For mail that we need to receive in a more timely fashion, we usually just add the PO Box (if possible) where we are located so it comes directly to us.  Most of our remaining bills and services online we’ve changed to electronic emails instead of paper mail to prevent paper copies from being sent.

“What are your frustrations and pain points with how you receive your mail”?

1. Some purchases we make online (like Amazon) will NOT deliver to a PO Box, forcing us to ship it to our UPS Store address and then have them forward it to the PO Box.

2. Replacement Debit/Credit Cards (if needed overnight delivery) cannot be overnighted directly to the PO Box where we are located.  Fortunately, our cards are on different months for expiration so we aren’t without the ability to have money for food, etc.

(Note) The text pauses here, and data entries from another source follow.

/-! ### count -/

@[simp] theorem count_time (s : State) (k n : Nat) : (s.count k n).time = s.time := rfl
@[simp] theorem count_agenda (s : State) (k n : Nat) : (s.count k n).agenda = s.agenda := rfl
@[simp] theorem count_tick (s : State) (k n : Nat) : (s.count k n).tick = s.tick := rfl
@[simp] theorem count_cur (s : State) (k n : Nat) : (s.count k n).cur = s.cur := rfl
@[simp] theorem count_mem (s : State) (k n : Nat) : (s.count k n).mem = s.mem := rfl
@[simp] theorem count_thrs (s : State) (k n : Nat) : (s.count k n).thrs = s.thrs := rfl
@[simp] theorem count_cores (s : State) (k n : Nat) : (s.count k n).cores = s.cores := rfl
@[simp] theorem count_clusters (s : State) (k n : Nat) : (s.count k n).clusters = s.clusters := rfl
@[simp] theorem count_dies (s : State) (k n : Nat) : (s.count k n).dies = s.dies := rfl
@[simp] theorem count_nextChild (s : State) (k n : Nat) : (s.count k n).nextChild = s.nextChild := rfl
@[simp] theorem count_nextMark (s : State) (k n : Nat) : (s.count k n).nextMark = s.nextMark := rfl
@[simp] theorem count_nextSerial (s : State) (k n : Nat) : (s.count k n).nextSerial = s.nextSerial := rfl
@[simp] theorem count_launches (s : State) (k n : Nat) : (s.count k n).launches = s.launches := rfl
@[simp] theorem count_done (s : State) (k n : Nat) : (s.count k n).done = s.done := rfl
@[simp] theorem count_replays (s : State) (k n : Nat) : (s.count k n).replays = s.replays := rfl
@[simp] theorem count_tlb (s : State) (k n : Nat) : (s.count k n).tlb = s.tlb := rfl
@[simp] theorem count_walks (s : State) (k n : Nat) : (s.count k n).walks = s.walks := rfl
@[simp] theorem count_saved (s : State) (k n : Nat) : (s.count k n).saved = s.saved := rfl
@[simp] theorem count_nextSaved (s : State) (k n : Nat) : (s.count k n).nextSaved = s.nextSaved := rfl
@[simp] theorem count_title (s : State) (k n : Nat) : (s.count k n).title = s.title := rfl
@[simp] theorem count_hbm (s : State) (k n : Nat) : (s.count k n).hbm = s.hbm := rfl
@[simp] theorem count_links (s : State) (k n : Nat) : (s.count k n).links = s.links := rfl
@[simp] theorem count_brim (s : State) (k n : Nat) : (s.count k n).brim = s.brim := rfl
@[simp] theorem count_boot (s : State) (k n : Nat) : (s.count k n).boot = s.boot := rfl
@[simp] theorem count_owners (s : State) (k n : Nat) : (s.count k n).owners = s.owners := rfl
@[simp] theorem count_thr (s : State) (k n : Nat) (u : Nat) : (s.count k n).thr u = s.thr u := rfl
@[simp] theorem count_core (s : State) (k n : Nat) (u : Nat) : (s.count k n).core u = s.core u := rfl
@[simp] theorem count_cluster (s : State) (k n : Nat) (u : Nat) : (s.count k n).cluster u = s.cluster u := rfl
@[simp] theorem count_die (s : State) (k n : Nat) (u : Nat) : (s.count k n).die u = s.die u := rfl
@[simp] theorem count_ring (s : State) (k n : Nat) (u q' : Nat) : (s.count k n).ring u q' = s.ring u q' := rfl
@[simp] theorem count_launch (s : State) (k n : Nat) (u : Nat) : (s.count k n).launch u = s.launch u := rfl
@[simp] theorem count_stack (s : State) (k n : Nat) (u : Nat) : (s.count k n).stack u = s.stack u := rfl
@[simp] theorem count_me (s : State) (k n : Nat) : (s.count k n).me = s.me := rfl
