-- ==== Sys2Proof/Tests/Slice0.lean ====
section
/-! SUPPORT. Tests: ill-formed terms that WellFormed refuses, words of the spec's worked encodings, single steps on small states, and for every
statement with hypotheses a state and operands that meet them (witness_…). Expected values come from the spec's tables and examples. -/

namespace Sys2Proof.Tests

set_option Elab.async false

open Sys2Proof Sys2Proof.Machine Sys2Proof.Claims

/-! ### WellFormed -/

/-- R36: pd and pc name one predicate other than p31. -/
theorem test_ill_formed_predicates : [Instr.cmpeq 3 (.g 3) (.c 0) 3, .cmpgeu 0 .z .z 0, .pand 5 1 2 5, .pmov 9 1 9].all (fun i => !wellFormed i) = true := by decide

/-- R106: level 0, length 0. R97: MOVI takes z or a constant. -/
theorem test_ill_formed_loops_and_movi :
    [Instr.loop 0 (.c 4) 1, .loop 1 (.c 4) 0, .loopr 0 (.c 4) 1, .loopr 3 (.c 4) 0, .movi (.g 1) (.g 2) 0].all (fun i => !wellFormed i) = true := by decide

/-- R1: a part that the package does not have. -/
theorem test_ill_formed_events :
    [Instr.contextGiveUp 3071 0, .contextGiveUp 3456 0, .contextGiveUp 3072 16, .engineEntryStart 0 3, .ringStep 4 0, .ringStep 0 16, .tileRetire 0 16 0,
     .launch 4 0, .launch 0 65, .windowGrant 0 64, .unitStart 0 96, .workSteal 4 0, .pendingRecordPost 4, .rotate 12, .portDma 8 ⟨false, false⟩ 0 0 .unmapped [] 0,
     .chunkArrival ⟨0, 0⟩ 0 false 16 0 [] 1, .packageFatalError 0 0 0, .packageFatalError 5 0 0, .thermalSample 4 50 0, .pldmSensorRead 512,
     .registerWrite 4 0 0, .registerWrite 0 0xC000000 0, .registerWrite 0 4 0, .hostCoreAccess .load ⟨false, 0x10000⟩ 0 3 0, .hostCoreAccess .load ⟨false, 3⟩ 0 8 0].all (fun i => !wellFormed i) = true := by decide

theorem test_well_formed :
    [Instr.cmpeq 31 (.g 3) (.c 0) 31, .loop 3 (.c 4) 1, .movi (.g 1) .z 0, .contextGiveUp 3455 15, .engineEntryStart 0 2, .ringStep 3 15,
     .registerWrite 3 0xBFFFFF8 0].all wellFormed = true := by decide

/-! ### Decoding: the words of the spec's own examples -/

/-- The reading example's encodings, and SHL, LOOP, MOVH and MOVI of later chapters. -/
theorem test_decode_scalar :
    [0x20387823, 0x4408381F, 0x0108001E, 0x40183FFF, 0x4610A303, 0x2E58A8DF, 0x03FFFFE2, 0x0C000000, 0x2E541ABF, 0x080D0002, 0x42241610, 0x41250000].map decode =
      [.ok (.add (.g 7) (.g 7) (.c 1) 3), .ok (.cmpeq 1 (.g 3) (.c 0) 31), .ok (.br 1 30), .ok (.addi (.g 3) (.g 3) 0xFFF),
       .ok (.cmplt 2 (.g 10) .z 3), .ok (.shl (.g 11) (.g 10) (.c 6) 31), .ok (.jmp 0xFFFFE2), .ok .exit, .ok (.shl (.g 10) (.c 1) (.c 21) 31),
       .ok (.loop 1 (.c 16) 2), .ok (.movh (.g 4) (.c 1) 0x610), .ok (.movi (.g 4) (.c 16) 0)] := by decide +kernel

theorem test_decode_memory :
    [0x60508002, 0x6062C007, 0x606AC016, 0x68104040, 0x61624000, 0x80198A10, 0x81118410, 0x8548B0A0, 0x8538B000, 0x8800B05F, 0x8900001F].map decode =
      [.ok (.ld (.g 10) (.g 2) 0 2), .ok (.ld (.g 12) (.g 11) 0 7), .ok (.ld (.g 13) (.g 11) 1 6), .ok (.stw (.g 2) (.g 1) 4),
       .ok (.ldw (.g 12) (.g 9) 0 0), .ok (.ldv (.g 3) (.g 6) (.g 5) 1 0), .ok (.stv (.g 2) (.g 6) (.g 2) 1), .ok (.waitv (.g 9) (.g 2) .z 10 0),
       .ok (.waitv (.g 7) (.g 2) .z 0 0), .ok (.mig (.g 11) .full 31), .ok (.home 31)] := by decide +kernel

theorem test_decode_vector :
    [0x53103A28, 0x59201049, 0xA1018300, 0xA1000020, 0xA0001048, 0xA0083090, 0xA0105860, 0xAA100028, 0xB2000000, 0xAD080000, 0xAE181050, 0xA3080A60].map decode =
      [.ok (.ffma (.f 2) (.f 3) (.c 17) .fp32 .rne), .ok (.fcmp 4 (.f 1) (.f 2) .fp32 .lt), .ok (.vadd (.f 0) .z .z false false .rne),
       .ok (.vadd (.f 0) (.f 0) (.f 1) false false .rne), .ok (.stcfgGrid 0 (.g 1) (.g 2)), .ok (.stcfgDesc 1 (.g 3) (.g 4)),
       .ok (.stcfg 2 (.g 5) (.c 3)), .ok (.vdot (.f 2) (.f 0) (.f 1) .fp32 .rne), .ok .vfence, .ok (.vunp3 (.f 1) (.f 0)),
       .ok (.vtacc (.f 3) (.f 1) (.f 2) false), .ok (.vmul (.f 1) (.f 0) (.c 19) false false .rne)] := by decide +kernel

theorem test_decode_engines :
    [0xC614101F, 0xC0008003, 0xC231C880, 0xC5400080, 0x0D0C001F, 0xC800201F, 0xC71840BF, 0xC900005F, 0xC904803F, 0xC900001F, 0xCA30301F, 0xD0214000,
     0xD062C110, 0xD4190000].map decode =
      [.ok (.acqf (.g 2) (.c 1) 31), .ok (.engw 0x100 (.g 3)), .ok (.mma (.g 6) (.g 7) true false 1 0), .ok (.mdrain (.g 8) false false 1 0),
       .ok (.waitsb 1 (.c 0) 31), .ok (.acfree (.g 2) 31), .ok (.acqn (.g 3) (.g 4) (.g 5) 31), .ok (.surrRefuse 31), .ok (.surrSumm (.c 8) 31),
       .ok (.surrFin 31), .ok (.tkwait (.g 6) (.g 3) 31), .ok (.cpy (.g 4) (.g 5) false 0 0), .ok (.cpy (.g 12) (.g 11) false 2 1),
       .ok (.cpyp (.g 3) (.g 4) false 0 0)] := by decide +kernel

theorem test_decode_rings_and_system :
    [0xC0010005, 0xD6080080, 0xD708C080, 0xDC04115F, 0xD80A4080, 0xDA68103F, 0xDB00101F, 0xE2081000, 0xE2581880, 0xE3004041, 0xE428401F, 0x97000000,
     0x98000000, 0x0A000000, 0xFF123456, 0].map decode =
      [.ok (.engw 0x200 (.g 5)), .ok (.bndcfg (.g 1) 1 0), .ok (.bndmt (.g 1) (.g 3) 1 0), .ok (.evroute (.c 1) (.g 10) 31),
       .ok (.bndinj (.g 1) (.g 9) 1 0), .ok (.bndstat (.g 13) (.g 1) 1 31), .ok (.bndstop (.g 1) 31), .ok (.sysr (.g 1) 0x020), .ok (.sysr (.g 11) 0x031),
       .ok (.sysw 0x080 (.c 1)), .ok (.title (.g 5) (.g 4) 31), .ok .hintsuc, .ok .waitpw, .ok .nop, .ok (.udf 0x123456), .ok .zeroWord] := by decide +kernel

/-- R53: a field that the instruction does not use, a register number that is reserved, pd = pc, la of a store; opcodes without an instruction. -/
theorem test_decode_refused :
    [0xE2081001, 0x20D07823, 0x44183803, 0x676AC016, 0x77000000, 0x00000001].map decode =
      [.error .illegalInstruction, .error .illegalInstruction, .error .illegalInstruction, .error .illegalInstruction, .error .undefinedOpcode,
       .error .undefinedOpcode] := by decide +kernel

/-! ### Small states -/

/-- An accepted launch of world 1. -/
def someLaunch : Launch := { (default : Launch) with world := 1, level := 2, entry := 0xF000000000001000, quota := 64, die := 0 }

/-- The package with both loaders running, thread `t` on the machine, and launch 1. -/
def runs (t : Nat) (x : Thr) : State :=
  ({ State.reset with boot := { Boot.start with stage := 8, brim := true }, agenda := [], cur := t, nextSerial := 2, launches := [(1, some someLaunch)] }).setThr t x

/-- A thread of world 1 and launch 1 at home with these general registers. -/
def thread (g : NMap Word) : Thr := { Thr.empty with
  r := { Regs.start 0xF000000000001000 with g := g }
  sp := { Spec.zero with world := 1, launch := 1 }
  bd := { Bounds.zero with ulim := 0x8000, winlim := 0x7000, cbnd := 0x10000, dbnd := 0x10000 }
  c := { Ctl.empty with phase := .live } }

/-- Slot 0 of compute core 0 holds it. -/
def one (g : NMap Word) : State := runs 0 (thread g)

/-- The instruction answers a next state of which `f` holds. -/
def after (i : Instr) (s : State) (f : State → Bool) : Bool :=
  match exec i s with
  | .next u => f u
  | _ => false

/-- General register n after the instruction. -/
def gives (i : Instr) (s : State) (n : Nat) (v : Word) : Bool := after i s (fun u => getReg u.me n == v && u.me.r.pc == s.me.r.pc + 4)

/-- The thread has stopped, and its record is in the trap queue of die 0. -/
def trapsAs (i : Instr) (s : State) (c : Cause) : Bool :=
  after i s (fun u => u.me.c.stopped && (u.die 0).traps.map (fun e => e.2.1.cause) == [c.code] && u.me.r.pc == s.me.r.pc)
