/-- Cerid field ring. -/
structure CrdState where
  ports : Tab RingPort := []
  /-- Nodes, at 128 × ring + position on the line from the A end. -/
  nodes : Tab NodeX := []
deriving DecidableEq, Repr
/-- The key of a frame (R339): TYPE, SRC, BASE_ID, FRAG, EPOCH_LO. -/
structure FrameKey where
  type : Nat
  src : Nat
  base : Nat
  frag : Nat
  epochLo : Nat
deriving DecidableEq, Repr

/-- A frame that the device has put on a port: its instant in ns of domain time, and whether the gate cut it (R346). -/
structure TlbTx where
  port : Nat
  instant : Nat
  frame : TlbFrame
  forwarded : Bool := false
  cut : Bool := false
deriving DecidableEq, Repr

/-- A publication of which some fragments have arrived (R350). -/
structure Partial where
  src : Nat
  base : Nat
  epoch : Nat
  got : Tab (List Word)
deriving DecidableEq, Repr

/-- A peer (R364): the two fingerprints that configuration expects, the identity last verified, and the JOIN content
under verification. -/
structure TlbPeer where
  fp0 : Nat
  fp1 : Nat
  known : Option JoinRec := none
  cand : Option JoinRec := none
deriving DecidableEq, Repr

/-- A request in an envelope whose reply is awaited (R366, R546): its sequence number, the producer addressed, whether
TLB_ATTEST made it, and the domain cycle of the slot that carried it. -/
structure Remote where
  seq : Nat
  dest : Nat
  attest : Bool
  cycle : Option Nat := none
deriving DecidableEq, Repr

/-- Tilbor backbone beside its registers (R337 … R368). -/
structure TlbState where
  /-- From configuration: own slots, the receive schedule, and the producers whose privileged envelopes count (R517). -/
  slots : List TlbSlot := []
  sched : List TlbRx := []
  commanders : List Nat := []
  peers : Tab TlbPeer := []
  /-- TLB_DCYCLE has taken the present cycle. -/
  counting : Bool := false
  stopNext : Bool := false
  joinCycles : Nat := 0
  /-- A takeover asks for a JOIN frame in the next first slot (R504). -/
  joinDue : Bool := false
  /-- Own slots started in this cycle, the slot in progress, and its frames still to be sent with their instants. -/
  started : List Nat := []
  slotNow : Option Nat := none
  queue : List (Nat × TlbFrame) := []
  /-- Per port: instant at which the last byte of the device's own frame leaves, and forwarded frames that wait for it. -/
  ownEnd : Tab Nat := []
  waiting : Tab Nat := []
  /-- Keys forwarded per network, and keys consumed (SAFE per network), newest first, at most 512. -/
  fwdKeys : Tab (List FrameKey) := []
  seen : List FrameKey := []
  seenSafe : Tab (List FrameKey) := []
  partials : List Partial := []
  /-- Envelopes to send, received packets that Farrier has not taken, and the numbering of requests (R544 … R546). -/
  envOut : List Envelope := []
  envIn : List Envelope := []
  envSeq : Nat := 0
  remotes : List Remote := []
  /-- Every frame sent or forwarded, in order. -/
  tx : List TlbTx := []
deriving DecidableEq, Repr


/-- A store on its way (R374): address, bytes, value, and the cycle at which it is visible. -/
structure BufStore where
  addr : Nat
  size : Nat
  val : Nat
  due : Nat
deriving DecidableEq, Repr

/-- What stops a core from issuing: a WAIT (R394), a CQ_POP with no reply word (R404), with its destination, the pointer
register that it steps (0 for none) and its next value, or an EXIT that waits for its stores with its status (R401). -/
inductive HkWait where
  | none
  | wait
  | pop (d a ptr : Nat)
  | exit (status : Nat)
deriving DecidableEq, Repr

/-- A repeat block under way (R392): address of its first instruction, length, iterations left with the present one. -/
structure RepBlock where
  start : Nat
  len : Nat
  left : Nat
deriving DecidableEq, Repr

/-- A Hackney core (R376, R395) beside its host registers. -/
structure HkCore where
  imem : Mem := []
  dmem : Mem := []
  /-- h1 … h31. -/
  regs : Tab Nat := []
  pc : Nat := 0
  /-- Branch delay slots still to execute, and the address after them (R384). -/
  slot : Nat := 0
  target : Nat := 0
  /-- The load whose delay slot comes next: register and value (R385). -/
  ldPend : Option (Nat × Nat) := none
  chain : Nat := 0
  rep : Option RepBlock := none
  /-- Accumulators, 56 bits, signed. -/
  acc : Tab Int := []
  mbBase : Tab Nat := []
  mbLen : Tab Nat := []
  fstat : Nat := 0
  ien : Nat := 0
  ipend : Nat := 0
  ivec : Nat := 0
  epc : Nat := 0
  timerCmp : Nat := 0
  /-- The cycle of the next match of TIMER_CMP, 0 when disabled. -/
  timerAt : Nat := 0
  warnNs : Nat := 0
  gie : Bool := false
  inHandler : Bool := false
  /-- One instruction must execute before the next interrupt entry (R398). -/
  afterRti : Bool := false
  /-- Cycles since dispatch, and the HI words latched by the last LO reads (R395). -/
  cycle : Nat := 0
  cycHi : Nat := 0
  tbHi : Nat := 0
  epHi : Nat := 0
  /-- The cycle in which an enabled interrupt became pending. -/
  pendSince : Option Nat := none
  waiting : HkWait := .none
  /-- Cycle at which each register's result is ready, and each accumulator's for ARD and AMV (R386). -/
  ready : Tab Nat := []
  accReady : Tab Nat := []
  fpuFree : Nat := 0
  buffer : List BufStore := []
  lastDue : Nat := 0
  /-- The item: descriptor, release epoch, timebase count at dispatch. -/
  item : Nat := 0
  relEpoch : Nat := 0
  startC : Nat := 0
  /-- Staging view of the item's publications (R373): first signal and count of each, and the values at 4 × signal. -/
  pubs : List (Nat × Nat) := []
  staging : Mem := []
  /-- Command port (R404): words pushed and not yet taken, and OVERRUN. -/
  cmdq : List Word := []
  cqOverrun : Bool := false
  /-- Words still to pop of the reply whose first word has been popped (R404). -/
  popLeft : Nat := 0
deriving DecidableEq, Repr

/-- The Hackney cores and shared work memory (R369, R370). -/
structure HkState where
  cores : Tab HkCore := []
  /-- Shared work memory, 12 MiB, by byte offset. -/
  swm : Mem := []
  /-- Shared memory accesses made: the index of the next free latency (R374). The model's own field. -/
  accesses : Nat := 0
deriving DecidableEq, Repr

/-- A running instance on a core: descriptor, class, instant of dispatch in ns of domain time, Girth power held. -/
structure OstRun where
  desc : Nat
  cyclic : Bool
  start : Nat
  power : Nat
deriving DecidableEq, Repr

/-- A command that takes effect at the next tick (R409): its packet's outstanding key, opcode, words, and whether its
descriptor was running when it was executed. -/
structure OstCmd where
  key : Nat
  opcode : Nat
  words : List Nat
  wasRunning : Bool := false
deriving DecidableEq, Repr

/-- Ostler and Girth beside their registers (R407 … R428). The descriptor table is in the block memory at its host
address. -/
structure OstState where
  run : Bool := false
  /-- Index of the next tick of the present epoch. -/
  tick : Nat := 0
  /-- Service items READY, in order of arrival; cyclic items READY by core, in dispatch order. -/
  ready : List Nat := []
  cycq : Tab (List Nat) := []
  /-- Releases that become READY at the next tick. -/
  nextTick : List Nat := []
  /-- The time list: due time in ns and descriptor, sorted. -/
  delays : List (Nat × Nat) := []
  running : Tab OstRun := []
  cmds : List OstCmd := []
  cmdKey : Nat := 0
  /-- Dispatch trace: sequence number, count of the last record and queue fill at it (R426). -/
  trcSeq : Nat := 0
  trcC : Nat := 0
  trcFill : Nat := 0
  /-- Girth: the budget in force, P_IO,max of the configuration image, and the power of the present Sage grant. -/
  budget : Nat := 12000
  budgetNext : Option Nat := none
  ioMax : Nat := 0
  sagePower : Nat := 0
  /-- Enabled descriptors, rising. -/
  enabled : List Nat := []
deriving DecidableEq, Repr
/-- A safe connection (R352 … R361, R456) beside its record. -/
structure SafeConn where
  /-- 0 OFF, 1 START, 2 RUN, 3 FAILED. -/
  st : Nat := 0
  watchdog : Bool := false
  mismatch : Bool := false
  single : Bool := false
  degraded : Bool := false
  singleNet : Nat := 0
  singleRun : Nat := 0
  /-- SEQ and TS of the last PDU delivered, on a backbone transmit connection of the last one sent. -/
  seq : Nat := 0
  ts : Nat := 0
  /-- Tick of the last delivery, or of the start, on the running tick count. -/
  tick : Nat := 0
  crcErr : Nat := 0
  seqErr : Nat := 0
  ageErr : Nat := 0
  masq : Nat := 0
  singleCnt : Nat := 0
  /-- DATA of the last delivery. -/
  data : List Nat := []
  /-- Copies that wait for their twin: tick, network and PDU. -/
  wait : List (Nat × Nat × SafePdu) := []
  /-- Backbone transmit: the newest PDU of each slot and the domain cycle it is for. -/
  pdus : Tab (SafePdu × Nat) := []
  /-- Transmit: the next PDU is the first one after a takeover. -/
  takeover : Bool := false
  /-- Ring connection: SEQ of the out PDU, and the in words checked last. -/
  txSeq : Nat := 0
  raw : List Nat := []
  /-- SENSOR: the report under way: its number, fragments, tick of its first fragment, and the fragments delivered. -/
  report : Option (Nat × Nat × Nat) := none
  frags : Tab (List Nat) := []
deriving DecidableEq, Repr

3. Some campgrounds will allow you to have Amazon purchases delivered directly to the office that we can pick up later.  (The frustration here is that we mostly stay at KOAs which are independently owned and operated, so they can make their own decisions on allowing to receive full-timer’s mail or not).

4. If picking up mail sent from our UPS Store personal address to our PO Box after-hours, some times the USPS office will leave a slip for you to retrieve your mail at the counter.  Which you’ll have to come back the next day during business hours to pick them up.

5. UPS will deliver packages to a PO Box, FedEX will NOT.

6. Depending on how much mail we have sitting on hold at our UPS Personal Mailbox, it can be $20-$30/month that we get charged just to have our mail-forwarded.

7. Finding the time to go to the USPS to send mail or pickup mail can be headache.  Especially if you have service requirements that force you to mailing paper copy documents and money orders, etc.


  • Candy Holme

    Whew!!! That’s a whole lotta trouble just for mail. I always wondered about that. Very good information!

    • bshoemaker

      Sadly, it’s been much effort just to get mail. Most RV’ers usually have family in the area that they left from that they can forward their mail to and have them assist. Wasn’t an option for us, unfortunately.